Curses should be debilitating and should hang over the player's head, making them fear the death of their character, and the easiest way to do this is restrict their character's Hit Points. Thus, a Curse reduces a character's maximum Hit Point total to half (round up) and while affected by the Curse the character cannot regain Hit Points from non-magical healing methods. A major Curse might slowly reduce the character's maximum Hit Point total as well!

This part of the rules isn't written yet. I just wanted to share this idea before I write it definitively.

Thursday, March 21, 2019

OSRenstein: the XP formula!

At the end of the session, multiply the number of players by the number of successful encounters. This is your base Experience Point award total for the session.
A successful encounter is one in which you challenge the players' characters. Taking opportunities that you can't possibly foresee doesn't necessarily count as an encounter. For example, spontaneously deciding to assassinate an important NPC isn't a successful encounter but escaping alive from any guards or militia protecting the NPC could count as one.
During a game session, keep a tally of all the times a player does something you enjoyed or does something inventive you didn't account for. At the end of the session add this tally to the formula.
In this way all characters increase in level at the same pace. The only way a character might go up in level slower than someone else playing in the same group is if they miss a session, or their character joined the group at a lower level.
A session with four players and three successful encounters that had two things you liked would be worth 14 XP for everyone playing, or (3 x 4) + 2 = 14.
Always be honest with your players about the XP Formula and how you are applying it. If an encounter would only be successful if the characters avoid combat, tell them before you even introduce the encounter otherwise they'll feel cheated in the aftermath.

Leveling up
When a character rests, if they have enough XP to reach the next level then they receive all the benefits of the new level.
Before 10th level, characters increase their Hit Dice each time they level up. The player rolls their new Hit Dice to determine their new Hit Point total. Their CON is applied for each level of the character. Thus, a 4th level wizard with a +1 CON who has just attained 5th level rolls 5d4+5 to determine their new Hit Point total. If the new total is less than the old, the character can add their CON once to their old HP total. This way a character’s Hit Points always rise when they go up in level.
After 9th level, Hit Dice doesn't increase and Hit Points don't always go up - but they still never go down. When the player rolls their Hit Dice they begin adding a bonus number of Hit Points to their final total. For example, 10th-level wizards receive +2 to their Hit Dice. The same wizard above would roll 9d4+11 (+9 for CON and +2 for 10th level).

New characters
When a character dies, the player can make a new character with half of the XP total of the previous character, round up.

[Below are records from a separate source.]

-- ==== Sys2Proof/Machine/Smbus.lean ====
section
/-! DEFINITION. The SMBus target: address resolution, the PMBus subset, its status bits and replies, and a restart over PMBus
(R360, R361, R386, R496 to R501, R540). -/

namespace Sys2Proof.Machine

/-! ### Transactions -/

/-- The target answers at its assigned address; the TAP may hold its pins (R496, R551). -/
def State.smbAnswers (s : State) : Bool := s.traysUp && s.smb.valid

/-- The data bytes of a read, least significant byte of a word first. -/
def State.smbReply (s : State) (l : List Byte) : State := { s with smb := { s.smb with reply := l } }
def byte (n : Nat) : Byte := BitVec.ofNat 8 n
def State.replyByte (s : State) (n : Nat) : State := s.smbReply [byte n]
def State.replyWord (s : State) (n : Nat) : State := s.smbReply (natBytes 2 n)
/-- A block read sends its byte count first. -/
def State.replyBlock (s : State) (l : List Byte) : State := s.smbReply (byte l.length :: l)

/-- A bit of STATUS_CML: 7 invalid command, 6 invalid data, 5 PEC failed, 1 bus timeout (R499). -/
def State.cml (s : State) (b : Nat) : State := { s with smb := { s.smb with cml := orBit s.smb.cml b } }

/-- Data that the page does not have: nothing is returned. -/
def State.badData (s : State) : State := (s.cml 6).smbReply []

/-- A transaction at the assigned address; its START wakes the warden (R514). -/
def State.pmbus (s : State) (f : State → State) : Out := if s.smbAnswers then settle s (f s.wakeWarden) else .next s

/-- A write whose PEC is wrong is discarded and counted (R499, R508). -/
def State.badPec (s : State) : State := { s.cml 5 with smb := { (s.cml 5).smb with pecErr := incSat 255 s.smb.pecErr } }

/-- A write to a command that takes a PEC (R499). -/
def State.pmWrite (s : State) (pec : Pec) (f : State → State) : Out :=
  s.pmbus fun s => match pec with
    | .bad => s.badPec
    | _ => f s

/-- The domain that PAGE selects, none for the chip. -/
def State.pageDom (s : State) : Option Nat := if s.smb.page.toNat < 48 then some s.smb.page.toNat else none

/-! ### Formats (R498) -/

/-- A reading in LINEAR11; where no valid reading exists the reply is open (notes/assumptions/4.md). -/
def State.replyLinear (s : State) (v : Option Rat) : State :=
  match v with
  | some x => s.replyWord (linear11 x).toNat
  | none => let (r, s1) := s.draw; s1.replyWord (r.toNat % 65536)

/-- A chip reading, a domain reading, or the one of the two that the page has. -/
def State.readChip (s : State) (v : Rat) : State := if s.pageDom.isNone then s.replyLinear (some v) else s.badData

/-! ### Address resolution (R496, R497) -/

/-- The UDID, most significant byte first. -/
def State.udid (s : State) : List Byte :=
  (natBytes 16 ((0x81 * 2 ^ 120) + (0x08 + s.otp.sirev.toNat) * 2 ^ 112 + s.otp.vendorId.toNat * 2 ^ 96 + 0x4E02 * 2 ^ 80 + 0x0026 * 2 ^ 64
    + s.start.slot * 2 ^ 26 + s.serial % 2 ^ 26)).reverse

/-- PREPARE_TO_ARP: the address counts as not resolved. -/
def execPrepareToArp (s : State) : Out :=
  if s.traysUp then settle s { s.wakeWarden with smb := { s.smb with resolved := false } } else .next s

/-- RESET_DEVICE: the assigned address is cleared; without one ALERT_N is not driven (R496, R501). -/
def execResetDevice (s : State) : Out :=
  if s.traysUp then settle s { s.wakeWarden with smb := { s.smb with resolved := false, valid := false, addr := 0, alert := false } } else .next s

/-- GET_UDID: the UDID, and then the address in use, 0x7F where none is assigned, with a 1 below it. -/
def execGetUdid (s : State) : Out :=
  if s.traysUp then
    settle s (s.wakeWarden.replyBlock (s.udid ++ [byte (2 * (if s.smb.valid then s.smb.addr else 0x7F) + 1)]))
  else .next s

/-- ASSIGN_ADDRESS: the target whose UDID was named takes the address. -/
def execAssignAddress (udid : BitVec 128) (a : BitVec 7) (s : State) : Out :=
  if s.traysUp && udid == BitVec.ofNat 128 (bytesNat s.udid.reverse) then
    settle s { s.wakeWarden with smb := { s.smb with resolved := true, valid := true, addr := a.toNat } }
  else .next s

/-- SMBUS_TIMEOUT: SCL was low for 25 ms and the bus is released. -/
def execSmbusTimeout (s : State) : Out :=
  if s.traysUp then settle s { s.wakeWarden.cml 1 with smb := { (s.cml 1).smb with timeouts := incSat 255 s.smb.timeouts } } else .next s

/-- ALERT_RESPONSE: the target that drives ALERT_N answers with its address, and releases the pin once it has won (R501). -/
def execAlertResponse (s : State) : Out :=
  if s.smbAnswers && s.smb.alert then
    settle s ({ s.wakeWarden with smb := { s.smb with alert := false } }.replyByte (2 * s.smb.addr))
  else .next s

/-! ### Pages, faults and fixed values -/

/-- PAGE: read, or written with 0x00 to 0x2F or 0xFF. -/
def execPage (pec : Pec) (w : Option Byte) (s : State) : Out :=
  match w with
  | none => s.pmbus fun s => s.smbReply [s.smb.page]
  | some v => s.pmWrite pec fun s => if v.toNat < 48 ∨ v = 0xFF then { s with smb := { s.smb with page := v } } else s.cml 6

/-- CLEAR_FAULTS: STATUS_CML, RESTART_REJ and NOCLK. -/
def execClearFaults (pec : Pec) (s : State) : Out :=
  s.pmWrite pec fun s => { s with smb := { s.smb with cml := 0, restRej := false, noClk := false } }

def execCapability (s : State) : Out := s.pmbus fun s => s.replyByte 0xD0
def execVoutMode (s : State) : Out := s.pmbus fun s => s.replyByte 0x14
def execPmbusRevision (s : State) : Out := s.pmbus fun s => s.replyByte 0x44

/-- The bytes of an ASCII text. -/
def asciiBytes (t : String) : List Byte := t.toList.map fun c => byte c.toNat
def execMfrId (s : State) : Out := s.pmbus fun s => s.replyBlock (asciiBytes "GNOXUS")
def execMfrModel (s : State) : Out := s.pmbus fun s => s.replyBlock (asciiBytes "ULUGO U2")
/-- MFR_REVISION: ROM version, silicon revision. -/
def execMfrRevision (s : State) : Out := s.pmbus fun s => s.replyBlock [byte romVersion, byte s.otp.sirev.toNat]
/-- MFR_SERIAL: the six bytes of the chip serial. -/
def execMfrSerial (s : State) : Out := s.pmbus fun s => s.replyBlock (natBytes 6 s.serial)

/-! ### Status (R499) -/

def execStatusByte (s : State) : Out := s.pmbus fun s => s.replyByte s.statusByte
def execStatusWord (s : State) : Out := s.pmbus fun s => s.replyWord s.statusWord
def execStatusTemperature (s : State) : Out := s.pmbus fun s => s.replyByte s.statusTemperature
def execStatusCml (s : State) : Out := s.pmbus fun s => s.replyByte s.smb.cml
def execStatusMfrSpecific (s : State) : Out := s.pmbus fun s => s.replyByte s.statusMfr

/-! ### Readings (R498) -/

/-- READ_VIN: V_IN in volts. -/
def execReadVin (s : State) : Out := s.pmbus fun s => s.readChip (s.rings.pubVin / 1000)
/-- READ_IIN: the four converters' currents, 10 mA a step. -/
def execReadIin (s : State) : Out :=
  s.pmbus fun s => s.readChip ((sumN ((List.range 4).map fun k => fld (s.link k).vi 15 0) : Rat) / 100)
/-- READ_VOUT: LINEAR16 with exponent −12, from 1/64 mV. -/
def execReadVout (s : State) : Out :=
  s.pmbus fun s => match s.pageDom with
    | some d => s.replyWord (satU 16 (roundEven ((((s.acct d).pubV).getD 0 : Rat) * 4096 / 64000)))
    | none => s.badData
/-- READ_IOUT: amperes. -/
def execReadIout (s : State) : Out :=
  s.pmbus fun s => match s.pageDom with
    | some d => s.replyLinear (some ((((s.acct d).pubI).getD 0 : Rat) / 1000))
    | none => s.replyLinear (some (s.rings.pubIout / 1000))
/-- READ_POUT: watts, from mW and from 50 µW codes. -/
def execReadPout (s : State) : Out :=
  s.pmbus fun s => match s.pageDom with
    | some d => s.replyLinear (some ((((s.acct d).pubP).getD 0 : Rat) / 20000))
    | none => s.replyLinear (some (s.rings.pubPout / 1000))
/-- READ_PIN: watts. -/
def execReadPin (s : State) : Out := s.pmbus fun s => s.readChip (s.rings.pubPin / 1000)

/-- The diodes beneath a domain: of its tiles, or the two of a support domain (R342). -/
def domDiodes (d : Nat) : List Nat := if isTD d then domTiles d else [1088 + 2 * (d - 32), 1089 + 2 * (d - 32)]

/-- The highest valid reading of some diodes in the last closed round, 1/64 °C. -/
def State.hottest (s : State) (l : List Nat) : Option Int :=
  (l.filterMap fun n => (s.diode n).round).foldl (fun b t => some (match b with
    | some m => max m t
    | none => t)) none

/-- READ_TEMPERATURE_1: HOT_T of the chip, or the hottest valid diode of the domain. -/
def execReadTemperature1 (s : State) : Out :=
  s.pmbus fun s => match s.pageDom with
    | some d => s.replyLinear ((s.hottest (domDiodes d)).map fun (t : Int) => (t : Rat) / 64)
    | none => s.replyLinear (some ((sext 16 (fld s.rings.pubHot 31 16) : Rat) / 64))

/-! ### Restart (R360, R361, R386, R500) -/

/-- R361 holds: stopped, the latest record sealed, and the quiet period complete. -/
def State.restartOk (s : State) : Bool := s.stopped && s.stopq.exists_ && !s.stopq.active && s.stopq.quietOk

/-- The restart is accepted: CLEARED is written, THERMTRIP_N and ERR_N are released, and the slot stagger runs before step 3. -/
def State.restart (s : State) : State :=
  let s1 := s.vaultPutWords (stopRecAddr s.stopq.slot + 0x44) [1]
  ({ s1 with
    stopq := { s1.stopq with cleared := true, thermTrip := false, quiet := none, quietOk := false }
    flt := { s1.flt with errnStop := false }
    start := { s1.start with
      step := if s1.start.pwrOk then .stagger else .waitPwr
      restartWait := true } }).errnSettle

/-- MFR_RESTART: a valid PEC and 0xA5, or it is invalid data, a PEC that fails included; then R361 decides. -/
def execMfrRestart (pec : Pec) (data : Byte) (s : State) : Out :=
  s.pmbus fun s =>
    if pec = .bad then (s.cml 6).badPec
    else if pec ≠ .good ∨ data ≠ 0xA5 then s.cml 6
    else if s.restartOk then s.restart
    else { s with smb := { s.smb with restRej := true } }

/-! ### Faults, start-up and the vault -/

/-- MFR_ERRN: bit 0 ERRN_HOLD, bit 1 ERR_N driven low; a write needs its PEC. -/
def execMfrErrn (pec : Pec) (w : Option Byte) (s : State) : Out :=
  match w with
  | none => s.pmbus fun s => s.replyByte (b2n s.errnHold + 2 * b2n s.flt.errn)
  | some v => s.pmWrite pec fun s => if pec = .good then s.setErrnHold (v.toNat % 2 == 1) else s.cml 7

/-- MFR_FAULT: UL_FLT_STAT, UL_FLT_INC and the two pending words. -/
def execMfrFault (s : State) : Out :=
  s.pmbus fun s => s.replyBlock (wordsBytes [s.readReg 0x1004, s.readReg 0x1008, s.readReg 0x100C, s.readReg 0x1010])
/-- MFR_START: UL_START_STAT, UL_START_TIME. -/
def execMfrStart (s : State) : Out := s.pmbus fun s => s.replyBlock (wordsBytes [s.readReg 0x280, s.readReg 0x284])

/-- MFR_VAULT_ADDR: a multiple of 8 within the vault. -/
def execMfrVaultAddr (pec : Pec) (off : Word) (s : State) : Out :=
  s.pmWrite pec fun s =>
    if off.toNat % 8 ≠ 0 ∨ off.toNat ≥ 0x40000 then s.cml 6 else { s with smb := { s.smb with vaultAddr := off.toNat } }

/-- 32 bytes of the vault; those past its end are open (notes/assumptions/4.md). -/
def State.vaultBlock (s : State) : List Byte × State :=
  let a := s.smb.vaultAddr
  let (r, s1) := s.draw
  (((s.vaultBytes a (min 32 (0x40000 - a))) ++ List.replicate 32 (BitVec.ofNat 8 r.toNat)).take 32, if a + 32 ≤ 0x40000 then s else s1)

/-- MFR_VAULT_DATA: 32 bytes from the offset, which advances by 32. -/
def execMfrVaultData (s : State) : Out :=
  s.pmbus fun s =>
    let (l, s1) := s.vaultBlock
    ({ s1 with smb := { s1.smb with vaultAddr := s1.smb.vaultAddr + 32 } }).replyBlock l

/-! ### The mailbox channel and register reads (R451, R498, R540) -/

/-- PMB_MBOX_EN and PMB_REG_EN of UL_GCTRL. -/
def State.pmbMbox (s : State) : Bool := wbit s.win.gctrl 0
def State.pmbReg (s : State) : Bool := wbit s.win.gctrl 1

/-- MFR_MBOX_CMD: opcode, tag, four arguments and, for some, 64 bytes of data; GO is implied. -/
def execMfrMboxCmd (pec : Pec) (op tag : BitVec 8) (args : List Word) (data : Option (List Word)) (s : State) : Out :=
  s.pmWrite pec fun s =>
    let words := data.getD []
    if !s.pmbMbox then s.cml 7
    else if args.length ≠ 4 ∨ (data.isSome ∧ words.length ≠ 16) then s.cml 6
    else if s.warden.mboxP.busy then s
    else
      let s1 := s.updMbox .pmbus fun m => { m with
        op := op.toNat
        cmdTag := tag.toNat
        args := asTab args
        data := if words.isEmpty then m.data else asTab words }
      if op = 4 ∨ op = 9 then s1.updMbox .pmbus fun m => { m with busy := true, tag := tag.toNat }
      else s1.mboxCommand .pmbus op.toNat tag [] [] (mboxInstr .pmbus s1.warden.mboxP op.toNat tag.toNat)

/-- MFR_MBOX_STAT: flags, STATUS, TAG, the results and the data; it stays readable. -/
def execMfrMboxStat (s : State) : Out :=
  s.pmbus fun s =>
    let m := s.warden.mboxP
    s.replyBlock ([byte (128 * b2n m.busy + 64 * b2n m.done), byte m.status, byte m.tag, 0]
      ++ wordsBytes ((List.range 4).map (m.res.get 0)) ++ wordsBytes ((List.range 16).map (m.data.get 0)))

/-- MFR_REG_ADDR. -/
def execMfrRegAddr (pec : Pec) (off : BitVec 16) (s : State) : Out :=
  s.pmWrite pec fun s => if s.pmbReg then { s with smb := { s.smb with regAddr := off.toNat } } else s.cml 7

/-- What a register read over PMBus finds: whether its range is served at all, and whether it is reachable now (R498). -/
def State.regServed (s : State) (off : Nat) : Option Bool :=
  if off % 4 ≠ 0 ∨ off ≥ 0x1900 then none
  else if 0x100 ≤ off ∧ off < 0x200 then some s.ringsOn
  else if 0x400 ≤ off ∧ off < 0x1700 then some s.fastUp
  else some true

/-- MFR_REG_DATA: the register at the offset, without side effects. -/
def execMfrRegData (s : State) : Out :=
  s.pmbus fun s =>
    let off := s.smb.regAddr
    if !s.pmbReg then (s.cml 7).smbReply []
    else match s.regServed off with
      | none => s.badData
      | some true => s.replyBlock (wordBytes (if assigned off then s.readReg off else 0))
      | some false => ({ s with smb := { s.smb with noClk := true } }).replyBlock (wordBytes 0xFFFFFFFF)

/-- The command codes of R498. -/
def pmbusCodes : List Nat :=
  [0x00, 0x03, 0x19, 0x20, 0x78, 0x79, 0x7D, 0x7E, 0x80, 0x88, 0x89, 0x8B, 0x8C, 0x8D, 0x96, 0x97, 0x98, 0x99, 0x9A, 0x9B, 0x9E] ++
    (List.range 10).map (0xD0 + ·)

/-- A code that counts as not listed: none of R498, or one that UL_GCTRL disables (R540). -/
def State.pmbusUnlisted (s : State) (code : Nat) : Bool :=
  !pmbusCodes.contains code || (!s.pmbMbox && code == 0xD6) || (!s.pmbReg && (code == 0xD8 || code == 0xD9))

/-- PMBUS_INVALID_COMMAND: acknowledged and discarded, with the invalid-command bit. -/
def execPmbusInvalidCommand (code : Byte) (s : State) : Out :=
  if s.pmbusUnlisted code.toNat then s.pmbus fun s => s.cml 7 else .next s

end Sys2Proof.Machine
end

The XP Formula is something I created to incentivize moving the plot forward. This is derived from the number of players because large groups sometimes don't allow every player to have equal time - I played a game with 7 other PCs for years and some weeks felt like I accomplished nothing because my character didn't have "screen time" - and on top of this, the formula also allows the GM to track how fast they're progressing their own game. With only 2 or 3 players, if you're not progressing through encounters fast enough than it allows you to self-correct and push the players to act more. Additionally, a GM might decide they've bloated their game with too many incidental encounters and now they can look at the formula and decide to cut the fat from their role-playing banquet.

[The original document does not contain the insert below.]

-- ==== Sys2Proof/Machine/Dispatch.lean ====
section
/-! DEFINITION. The dispatch: one arm per command, each one direct call of its meaning. -/

namespace Sys2Proof.Machine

Leveling up when resting comes directly from Dungeon World and rolling Hit Dice to determine your new Hit Point total is another mechanic from Stars Without Number.

Monday, March 18, 2019

the combat of Dark Souls

Something a friend told me years ago was that he hated Armor Class because it doesn't make sense in a realistic manner. Thick heavy armor wouldn't make you more difficult to hit, in fact the opposite, and it would be worn to lessen the damage when you do get hit. Something that Dark Souls doesn't always do very well, but it does follow the idea that heavy armor slows you down. Armor is only a marginally good thing to have, especially if your character is kitted out for speed. This is why you see so many people play Dark Souls wearing little to no armor whatsoever. A lot of armors give different benefits however. Some provide bonuses against magic damage or poisons, while doing next to nothing for physical damage. By comparison, armor in Dungeon & Dragons just gives a static bonus to your Armor Class.

Combat in Dark Souls is pretty straightforward, but still has a lot of depth. When confronted with an enemy's attack you can choose to block, dodge, or parry. Blocking is pretty easy, and is the default method of handling most attacks. You get hit and your shield or weapon takes some of the damage off. Dodging requires a little player skill because you have to dodge away from the attack, and that's not always in the direction you might expect it to be. A successful dodge avoids all damage, but failure means you get hit and more often than not your armor only takes off a little amount of damage. Parrying negates the attack completely, but can only be performed on certain attacks and is difficult to pull off until you "git gud."

To Parry a Boss

If basic combat in D&D is a question of blocking, dodging, or parrying then I think traditional Armor Class would have to go away. Armor would continue to be rated as light, medium, or heavy in order to see if/how movement is affected but would do nothing to evade being hit. In fact, the heaviest armors would make it quite easy to be hit. But armor would negate some amount of damage based on its weight.

Here's my game theory ramblings now.

By reducing the die type of damage dice you effectively hobble the damage coming in and still keep it relatively random. Light armor would reduce damage by one point, medium armor would reduce the damage dice by one size dice (i.e. a d8 becomes a d6), and heavy armor would reduce the size of damage dice twice. An attack inflicting 1d10 damage normally would do 1d10-1 against an opponent wearing light armor, 1d8 against medium armor, and 1d6 against heavy armor. If an attack does multiple dice of damage then it could lose dice once being reduce to d4s but no damage could be reduced below 1d4. Shields would act like medium armor, but actively blocking with one would require a save or else you can't do anything else this round like attacking or drinking a potion or casting a spell. In other words, the force of the attack staggered you momentarily and you have to wait until next round to recover.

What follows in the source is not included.